::: SUPPLIED DATA
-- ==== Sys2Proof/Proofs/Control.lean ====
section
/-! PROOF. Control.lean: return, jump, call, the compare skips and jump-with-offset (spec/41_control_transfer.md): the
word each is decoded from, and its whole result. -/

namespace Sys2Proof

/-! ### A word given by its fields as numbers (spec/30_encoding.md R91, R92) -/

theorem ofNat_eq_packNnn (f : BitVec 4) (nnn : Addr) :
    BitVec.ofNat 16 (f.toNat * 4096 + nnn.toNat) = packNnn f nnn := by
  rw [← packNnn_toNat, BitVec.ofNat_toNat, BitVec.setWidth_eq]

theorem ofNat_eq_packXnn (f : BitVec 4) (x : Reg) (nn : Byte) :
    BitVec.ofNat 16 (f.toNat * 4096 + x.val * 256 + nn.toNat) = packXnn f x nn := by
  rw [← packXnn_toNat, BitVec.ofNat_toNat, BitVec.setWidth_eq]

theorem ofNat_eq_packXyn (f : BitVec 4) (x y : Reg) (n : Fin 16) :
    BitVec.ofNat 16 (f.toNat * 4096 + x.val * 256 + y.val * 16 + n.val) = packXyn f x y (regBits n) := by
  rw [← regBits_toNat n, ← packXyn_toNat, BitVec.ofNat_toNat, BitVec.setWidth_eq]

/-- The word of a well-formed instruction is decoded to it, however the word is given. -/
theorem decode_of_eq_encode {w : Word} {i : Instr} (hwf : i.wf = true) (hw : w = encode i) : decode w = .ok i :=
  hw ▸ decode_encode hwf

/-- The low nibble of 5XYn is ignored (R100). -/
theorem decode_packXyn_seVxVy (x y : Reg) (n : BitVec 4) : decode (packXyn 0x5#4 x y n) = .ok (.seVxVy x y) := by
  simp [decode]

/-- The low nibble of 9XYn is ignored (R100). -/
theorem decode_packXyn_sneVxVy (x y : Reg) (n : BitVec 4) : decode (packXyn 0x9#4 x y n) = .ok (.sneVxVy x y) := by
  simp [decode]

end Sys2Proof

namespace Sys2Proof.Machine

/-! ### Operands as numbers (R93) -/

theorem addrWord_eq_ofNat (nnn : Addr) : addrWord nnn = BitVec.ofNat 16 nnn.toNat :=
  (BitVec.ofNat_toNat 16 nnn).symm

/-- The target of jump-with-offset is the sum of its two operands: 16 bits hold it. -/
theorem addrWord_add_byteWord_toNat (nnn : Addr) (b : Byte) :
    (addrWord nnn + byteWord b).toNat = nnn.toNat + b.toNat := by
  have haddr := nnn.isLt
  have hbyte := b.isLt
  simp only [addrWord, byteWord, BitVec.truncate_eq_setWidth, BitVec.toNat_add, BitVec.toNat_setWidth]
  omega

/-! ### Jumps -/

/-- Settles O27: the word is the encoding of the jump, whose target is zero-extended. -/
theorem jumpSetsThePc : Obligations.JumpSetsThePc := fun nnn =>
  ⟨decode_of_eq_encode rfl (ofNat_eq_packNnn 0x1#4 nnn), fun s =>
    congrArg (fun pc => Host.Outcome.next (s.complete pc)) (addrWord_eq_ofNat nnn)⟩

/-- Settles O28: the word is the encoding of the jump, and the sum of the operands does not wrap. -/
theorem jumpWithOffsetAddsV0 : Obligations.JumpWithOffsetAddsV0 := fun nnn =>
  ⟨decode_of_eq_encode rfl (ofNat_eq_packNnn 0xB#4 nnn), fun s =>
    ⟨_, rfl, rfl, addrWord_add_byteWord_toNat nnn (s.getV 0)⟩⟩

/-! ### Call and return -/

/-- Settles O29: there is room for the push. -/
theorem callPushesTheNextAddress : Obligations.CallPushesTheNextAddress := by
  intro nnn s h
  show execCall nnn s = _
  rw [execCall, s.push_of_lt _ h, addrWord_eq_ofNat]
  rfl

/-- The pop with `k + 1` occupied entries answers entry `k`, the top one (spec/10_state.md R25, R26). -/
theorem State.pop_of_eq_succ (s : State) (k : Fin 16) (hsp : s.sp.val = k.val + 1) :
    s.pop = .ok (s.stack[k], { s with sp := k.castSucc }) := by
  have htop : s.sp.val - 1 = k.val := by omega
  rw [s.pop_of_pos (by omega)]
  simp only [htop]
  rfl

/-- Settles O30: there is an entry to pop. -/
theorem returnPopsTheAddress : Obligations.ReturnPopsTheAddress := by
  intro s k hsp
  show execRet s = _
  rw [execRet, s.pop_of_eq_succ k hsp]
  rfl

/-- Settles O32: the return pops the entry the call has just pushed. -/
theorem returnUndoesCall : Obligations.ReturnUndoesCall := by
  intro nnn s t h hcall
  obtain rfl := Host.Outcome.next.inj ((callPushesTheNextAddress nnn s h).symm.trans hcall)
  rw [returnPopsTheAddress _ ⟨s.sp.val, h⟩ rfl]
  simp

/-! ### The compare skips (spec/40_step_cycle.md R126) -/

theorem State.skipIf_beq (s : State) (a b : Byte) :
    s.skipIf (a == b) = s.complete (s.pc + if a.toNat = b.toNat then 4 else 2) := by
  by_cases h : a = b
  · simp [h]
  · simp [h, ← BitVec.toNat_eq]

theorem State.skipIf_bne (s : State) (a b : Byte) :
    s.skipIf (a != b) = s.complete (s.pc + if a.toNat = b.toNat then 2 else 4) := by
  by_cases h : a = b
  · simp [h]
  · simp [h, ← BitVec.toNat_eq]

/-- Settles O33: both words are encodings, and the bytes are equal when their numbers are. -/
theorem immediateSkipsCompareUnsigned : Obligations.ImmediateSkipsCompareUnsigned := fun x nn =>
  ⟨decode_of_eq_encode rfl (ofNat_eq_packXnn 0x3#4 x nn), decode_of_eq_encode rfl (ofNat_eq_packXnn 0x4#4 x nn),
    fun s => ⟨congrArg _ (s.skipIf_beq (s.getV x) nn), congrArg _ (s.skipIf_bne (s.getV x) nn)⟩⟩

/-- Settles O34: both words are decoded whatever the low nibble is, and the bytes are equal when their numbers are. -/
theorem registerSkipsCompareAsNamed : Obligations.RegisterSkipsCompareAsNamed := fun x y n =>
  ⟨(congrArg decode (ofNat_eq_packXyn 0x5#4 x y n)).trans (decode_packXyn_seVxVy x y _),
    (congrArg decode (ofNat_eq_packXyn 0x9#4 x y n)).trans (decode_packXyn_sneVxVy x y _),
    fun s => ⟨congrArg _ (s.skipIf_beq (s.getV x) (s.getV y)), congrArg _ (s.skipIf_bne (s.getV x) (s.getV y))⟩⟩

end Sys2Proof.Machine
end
::::::
::: SUPPLIED DATA
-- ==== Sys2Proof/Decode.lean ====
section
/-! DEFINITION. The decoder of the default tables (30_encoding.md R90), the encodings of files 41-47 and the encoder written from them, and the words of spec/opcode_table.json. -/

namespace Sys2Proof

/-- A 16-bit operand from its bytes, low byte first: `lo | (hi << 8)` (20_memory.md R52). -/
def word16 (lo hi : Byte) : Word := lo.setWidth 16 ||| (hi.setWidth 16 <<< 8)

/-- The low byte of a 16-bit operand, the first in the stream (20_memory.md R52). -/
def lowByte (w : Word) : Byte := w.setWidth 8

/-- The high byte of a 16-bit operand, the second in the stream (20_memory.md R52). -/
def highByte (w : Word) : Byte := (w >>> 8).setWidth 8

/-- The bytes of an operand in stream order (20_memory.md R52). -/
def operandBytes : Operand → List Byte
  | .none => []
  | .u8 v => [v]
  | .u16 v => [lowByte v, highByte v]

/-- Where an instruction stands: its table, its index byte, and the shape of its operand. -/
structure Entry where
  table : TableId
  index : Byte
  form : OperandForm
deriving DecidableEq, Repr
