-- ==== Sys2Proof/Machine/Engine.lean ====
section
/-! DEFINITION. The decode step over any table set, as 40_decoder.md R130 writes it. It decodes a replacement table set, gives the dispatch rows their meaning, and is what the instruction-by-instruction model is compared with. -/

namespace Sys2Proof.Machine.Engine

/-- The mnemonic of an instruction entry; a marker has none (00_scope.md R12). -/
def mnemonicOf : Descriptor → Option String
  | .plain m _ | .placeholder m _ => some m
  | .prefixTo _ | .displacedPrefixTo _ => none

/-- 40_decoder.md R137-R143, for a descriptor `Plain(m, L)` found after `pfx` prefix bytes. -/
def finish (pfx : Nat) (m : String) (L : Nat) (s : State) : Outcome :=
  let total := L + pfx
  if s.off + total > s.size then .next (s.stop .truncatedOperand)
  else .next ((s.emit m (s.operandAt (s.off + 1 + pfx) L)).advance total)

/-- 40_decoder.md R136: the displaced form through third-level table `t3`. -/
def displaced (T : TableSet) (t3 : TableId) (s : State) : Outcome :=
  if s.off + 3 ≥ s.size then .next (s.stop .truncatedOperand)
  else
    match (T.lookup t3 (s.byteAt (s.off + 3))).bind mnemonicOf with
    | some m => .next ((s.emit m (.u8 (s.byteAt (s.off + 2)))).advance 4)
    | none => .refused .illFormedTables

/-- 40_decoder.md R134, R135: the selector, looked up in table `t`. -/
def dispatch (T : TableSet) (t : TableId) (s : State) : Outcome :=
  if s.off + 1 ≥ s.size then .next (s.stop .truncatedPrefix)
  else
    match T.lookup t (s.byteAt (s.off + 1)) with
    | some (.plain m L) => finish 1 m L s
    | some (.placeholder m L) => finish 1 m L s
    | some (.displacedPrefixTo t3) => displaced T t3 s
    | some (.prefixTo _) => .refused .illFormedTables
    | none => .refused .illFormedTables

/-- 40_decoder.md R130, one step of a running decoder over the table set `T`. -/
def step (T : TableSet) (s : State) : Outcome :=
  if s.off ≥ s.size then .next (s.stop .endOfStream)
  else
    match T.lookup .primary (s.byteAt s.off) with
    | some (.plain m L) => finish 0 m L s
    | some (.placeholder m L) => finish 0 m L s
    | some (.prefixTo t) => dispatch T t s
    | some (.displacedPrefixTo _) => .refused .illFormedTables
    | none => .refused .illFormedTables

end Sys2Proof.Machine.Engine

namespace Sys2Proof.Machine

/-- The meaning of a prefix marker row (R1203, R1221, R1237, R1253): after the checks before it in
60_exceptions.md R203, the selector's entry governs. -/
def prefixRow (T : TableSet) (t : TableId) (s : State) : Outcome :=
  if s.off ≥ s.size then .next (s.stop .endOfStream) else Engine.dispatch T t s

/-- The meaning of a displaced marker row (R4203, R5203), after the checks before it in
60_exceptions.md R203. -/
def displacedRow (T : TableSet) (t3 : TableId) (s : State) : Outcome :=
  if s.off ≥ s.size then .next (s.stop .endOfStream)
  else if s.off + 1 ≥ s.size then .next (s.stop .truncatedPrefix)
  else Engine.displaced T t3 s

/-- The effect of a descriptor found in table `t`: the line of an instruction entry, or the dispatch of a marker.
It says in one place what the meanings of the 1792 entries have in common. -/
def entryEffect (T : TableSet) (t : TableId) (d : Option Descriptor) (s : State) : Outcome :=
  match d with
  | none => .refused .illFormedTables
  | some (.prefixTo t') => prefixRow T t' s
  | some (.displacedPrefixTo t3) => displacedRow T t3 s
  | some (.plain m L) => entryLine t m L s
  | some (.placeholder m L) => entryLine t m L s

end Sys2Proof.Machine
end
::::::
::: SUPPLIED DATA
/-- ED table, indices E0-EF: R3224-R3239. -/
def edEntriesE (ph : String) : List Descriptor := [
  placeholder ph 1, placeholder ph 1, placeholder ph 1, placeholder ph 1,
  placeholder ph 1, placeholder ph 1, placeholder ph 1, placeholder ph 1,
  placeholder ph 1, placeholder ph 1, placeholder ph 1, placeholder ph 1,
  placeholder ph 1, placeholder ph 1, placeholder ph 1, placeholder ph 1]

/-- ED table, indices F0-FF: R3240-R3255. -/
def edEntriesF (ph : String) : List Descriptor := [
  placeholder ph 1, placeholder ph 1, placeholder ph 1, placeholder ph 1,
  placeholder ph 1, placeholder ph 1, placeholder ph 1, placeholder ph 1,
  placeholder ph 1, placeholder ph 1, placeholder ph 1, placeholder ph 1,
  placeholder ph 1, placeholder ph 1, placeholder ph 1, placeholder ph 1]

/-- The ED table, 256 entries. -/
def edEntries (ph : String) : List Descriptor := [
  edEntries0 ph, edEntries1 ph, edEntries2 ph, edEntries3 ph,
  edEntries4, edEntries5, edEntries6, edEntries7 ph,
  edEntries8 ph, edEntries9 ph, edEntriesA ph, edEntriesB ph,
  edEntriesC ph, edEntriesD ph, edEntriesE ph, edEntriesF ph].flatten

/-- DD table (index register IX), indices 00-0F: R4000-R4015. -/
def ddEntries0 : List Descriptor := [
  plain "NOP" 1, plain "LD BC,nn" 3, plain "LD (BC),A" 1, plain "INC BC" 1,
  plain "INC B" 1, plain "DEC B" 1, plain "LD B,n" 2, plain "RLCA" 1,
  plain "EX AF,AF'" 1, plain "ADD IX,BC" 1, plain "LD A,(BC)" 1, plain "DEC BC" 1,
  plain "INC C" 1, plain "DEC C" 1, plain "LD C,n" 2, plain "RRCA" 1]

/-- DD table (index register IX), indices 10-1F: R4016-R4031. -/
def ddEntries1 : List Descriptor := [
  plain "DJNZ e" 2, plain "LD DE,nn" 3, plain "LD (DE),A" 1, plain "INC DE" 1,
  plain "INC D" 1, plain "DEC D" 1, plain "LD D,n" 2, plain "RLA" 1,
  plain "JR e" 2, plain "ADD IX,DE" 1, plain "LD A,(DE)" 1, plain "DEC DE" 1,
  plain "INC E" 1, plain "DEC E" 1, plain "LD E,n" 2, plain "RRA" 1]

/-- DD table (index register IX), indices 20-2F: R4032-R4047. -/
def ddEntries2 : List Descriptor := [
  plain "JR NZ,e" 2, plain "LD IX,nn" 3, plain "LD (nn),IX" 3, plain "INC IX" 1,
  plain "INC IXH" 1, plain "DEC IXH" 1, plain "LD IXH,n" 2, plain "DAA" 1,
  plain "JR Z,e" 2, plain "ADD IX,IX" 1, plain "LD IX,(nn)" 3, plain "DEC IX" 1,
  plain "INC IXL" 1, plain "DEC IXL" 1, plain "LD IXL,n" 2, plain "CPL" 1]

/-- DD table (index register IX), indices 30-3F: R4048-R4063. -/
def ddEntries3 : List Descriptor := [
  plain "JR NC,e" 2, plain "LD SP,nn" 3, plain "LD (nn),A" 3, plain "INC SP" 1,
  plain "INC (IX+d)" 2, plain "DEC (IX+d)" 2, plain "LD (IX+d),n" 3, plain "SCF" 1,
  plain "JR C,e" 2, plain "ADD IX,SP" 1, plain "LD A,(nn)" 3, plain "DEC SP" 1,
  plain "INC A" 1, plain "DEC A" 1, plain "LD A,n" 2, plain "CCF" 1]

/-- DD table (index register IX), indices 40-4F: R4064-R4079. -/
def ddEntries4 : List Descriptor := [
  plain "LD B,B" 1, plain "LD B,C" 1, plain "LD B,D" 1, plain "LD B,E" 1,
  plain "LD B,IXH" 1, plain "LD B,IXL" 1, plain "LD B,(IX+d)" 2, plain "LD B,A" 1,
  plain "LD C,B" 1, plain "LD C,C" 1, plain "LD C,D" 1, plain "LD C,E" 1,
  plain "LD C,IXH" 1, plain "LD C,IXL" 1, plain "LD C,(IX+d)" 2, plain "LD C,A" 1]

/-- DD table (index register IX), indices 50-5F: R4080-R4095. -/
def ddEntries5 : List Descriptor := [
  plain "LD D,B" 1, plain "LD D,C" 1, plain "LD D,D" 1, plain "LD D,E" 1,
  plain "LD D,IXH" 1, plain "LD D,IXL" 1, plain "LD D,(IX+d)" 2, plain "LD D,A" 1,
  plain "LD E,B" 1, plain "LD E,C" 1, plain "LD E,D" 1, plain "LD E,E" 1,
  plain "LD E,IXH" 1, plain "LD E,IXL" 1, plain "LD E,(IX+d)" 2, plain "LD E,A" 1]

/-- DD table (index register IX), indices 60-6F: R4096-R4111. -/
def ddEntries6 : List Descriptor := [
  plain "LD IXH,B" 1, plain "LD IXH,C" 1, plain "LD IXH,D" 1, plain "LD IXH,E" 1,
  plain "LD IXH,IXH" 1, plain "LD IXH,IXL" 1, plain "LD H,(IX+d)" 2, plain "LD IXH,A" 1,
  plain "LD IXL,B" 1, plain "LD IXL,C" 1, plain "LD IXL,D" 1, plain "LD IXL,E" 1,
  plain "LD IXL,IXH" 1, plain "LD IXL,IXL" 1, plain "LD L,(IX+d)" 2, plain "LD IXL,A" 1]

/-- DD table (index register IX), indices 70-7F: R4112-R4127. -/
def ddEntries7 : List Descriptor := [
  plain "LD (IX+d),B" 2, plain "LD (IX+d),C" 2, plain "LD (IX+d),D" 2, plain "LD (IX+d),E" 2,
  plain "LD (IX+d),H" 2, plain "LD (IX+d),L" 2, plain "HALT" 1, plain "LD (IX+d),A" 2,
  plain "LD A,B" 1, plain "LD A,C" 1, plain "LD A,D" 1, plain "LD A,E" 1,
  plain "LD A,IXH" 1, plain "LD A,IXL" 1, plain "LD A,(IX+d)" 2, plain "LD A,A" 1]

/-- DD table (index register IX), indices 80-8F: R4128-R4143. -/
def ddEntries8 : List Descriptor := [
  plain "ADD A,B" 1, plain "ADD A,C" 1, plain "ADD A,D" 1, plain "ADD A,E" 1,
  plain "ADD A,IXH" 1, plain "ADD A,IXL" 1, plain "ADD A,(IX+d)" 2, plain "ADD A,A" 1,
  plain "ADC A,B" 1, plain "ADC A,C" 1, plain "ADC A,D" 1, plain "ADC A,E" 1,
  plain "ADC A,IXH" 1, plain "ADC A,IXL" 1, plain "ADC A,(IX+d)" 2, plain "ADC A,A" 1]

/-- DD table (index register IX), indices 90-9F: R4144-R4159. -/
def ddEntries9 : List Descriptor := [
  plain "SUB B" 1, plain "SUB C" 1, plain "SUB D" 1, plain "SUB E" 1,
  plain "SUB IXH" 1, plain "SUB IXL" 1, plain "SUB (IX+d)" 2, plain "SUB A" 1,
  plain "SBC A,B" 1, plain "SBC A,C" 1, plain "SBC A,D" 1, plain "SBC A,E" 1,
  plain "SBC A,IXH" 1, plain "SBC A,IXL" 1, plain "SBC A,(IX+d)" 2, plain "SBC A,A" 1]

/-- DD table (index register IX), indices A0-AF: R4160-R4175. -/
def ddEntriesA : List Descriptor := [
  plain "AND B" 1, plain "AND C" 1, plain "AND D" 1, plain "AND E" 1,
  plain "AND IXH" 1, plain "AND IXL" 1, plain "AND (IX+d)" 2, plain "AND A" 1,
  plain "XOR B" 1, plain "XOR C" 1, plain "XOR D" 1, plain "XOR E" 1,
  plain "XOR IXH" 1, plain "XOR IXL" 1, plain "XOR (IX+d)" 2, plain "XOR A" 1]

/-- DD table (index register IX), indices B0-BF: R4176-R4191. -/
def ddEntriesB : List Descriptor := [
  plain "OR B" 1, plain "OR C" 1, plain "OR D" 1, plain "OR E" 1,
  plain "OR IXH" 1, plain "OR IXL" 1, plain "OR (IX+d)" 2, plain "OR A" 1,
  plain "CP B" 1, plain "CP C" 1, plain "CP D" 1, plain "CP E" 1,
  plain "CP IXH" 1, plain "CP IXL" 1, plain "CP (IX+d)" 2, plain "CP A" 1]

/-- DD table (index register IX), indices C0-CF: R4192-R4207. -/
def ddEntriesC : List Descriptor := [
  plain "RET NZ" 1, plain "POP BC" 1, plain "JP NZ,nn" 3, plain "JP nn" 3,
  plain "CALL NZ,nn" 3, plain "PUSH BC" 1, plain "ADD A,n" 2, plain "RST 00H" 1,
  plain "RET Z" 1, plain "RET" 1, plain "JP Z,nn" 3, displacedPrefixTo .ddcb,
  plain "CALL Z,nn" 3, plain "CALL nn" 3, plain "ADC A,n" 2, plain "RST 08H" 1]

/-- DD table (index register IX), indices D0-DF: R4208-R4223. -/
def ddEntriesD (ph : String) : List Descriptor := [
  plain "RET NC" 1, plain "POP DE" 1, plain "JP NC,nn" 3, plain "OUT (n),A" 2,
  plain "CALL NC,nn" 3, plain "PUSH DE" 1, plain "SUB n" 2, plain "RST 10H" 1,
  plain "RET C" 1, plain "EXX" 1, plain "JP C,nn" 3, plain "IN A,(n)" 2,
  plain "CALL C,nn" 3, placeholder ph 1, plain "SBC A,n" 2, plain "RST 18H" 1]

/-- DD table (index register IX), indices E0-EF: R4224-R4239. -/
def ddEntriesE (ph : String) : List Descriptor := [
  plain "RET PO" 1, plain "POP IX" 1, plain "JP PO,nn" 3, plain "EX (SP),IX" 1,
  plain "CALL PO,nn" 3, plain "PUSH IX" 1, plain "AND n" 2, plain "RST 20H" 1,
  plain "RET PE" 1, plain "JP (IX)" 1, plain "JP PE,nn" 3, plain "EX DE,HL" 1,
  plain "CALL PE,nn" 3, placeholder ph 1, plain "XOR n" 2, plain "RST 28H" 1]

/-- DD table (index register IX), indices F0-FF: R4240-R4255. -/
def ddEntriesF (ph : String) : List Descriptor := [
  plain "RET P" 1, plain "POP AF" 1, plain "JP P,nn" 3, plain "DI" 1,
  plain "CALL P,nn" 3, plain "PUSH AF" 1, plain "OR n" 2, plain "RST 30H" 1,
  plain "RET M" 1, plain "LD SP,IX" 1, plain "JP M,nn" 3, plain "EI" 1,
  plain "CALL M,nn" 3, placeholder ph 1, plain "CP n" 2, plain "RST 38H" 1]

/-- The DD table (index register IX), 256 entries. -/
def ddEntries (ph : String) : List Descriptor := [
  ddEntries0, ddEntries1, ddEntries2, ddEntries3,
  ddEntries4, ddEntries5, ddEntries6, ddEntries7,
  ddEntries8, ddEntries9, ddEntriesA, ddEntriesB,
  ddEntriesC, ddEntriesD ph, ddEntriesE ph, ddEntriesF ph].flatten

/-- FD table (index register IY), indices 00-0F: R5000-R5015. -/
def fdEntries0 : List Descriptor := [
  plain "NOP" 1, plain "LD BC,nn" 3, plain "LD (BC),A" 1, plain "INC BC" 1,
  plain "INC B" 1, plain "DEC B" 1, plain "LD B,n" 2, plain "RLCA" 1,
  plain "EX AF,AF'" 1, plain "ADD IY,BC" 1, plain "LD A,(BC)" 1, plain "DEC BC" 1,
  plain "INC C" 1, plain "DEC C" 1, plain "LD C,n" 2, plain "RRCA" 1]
::::::
WHAT IS REQUIRED:
Could you set down, word for word, only the lines above from the line with "t3) => displaced T t3 s" to the line with "match T.lookup .primary", including both?

WRITTEN ANSWER:
    | some (.displacedPrefixTo t3) => displaced T t3 s
    | some (.prefixTo _) => .refused .illFormedTables
    | none => .refused .illFormedTables

/-- 40_decoder.md R130, one step of a running decoder over the table set `T`. -/
def step (T : TableSet) (s : State) : Outcome :=
  if s.off ≥ s.size then .next (s.stop .endOfStream)
  else
    match T.lookup .primary (s.byteAt s.off) with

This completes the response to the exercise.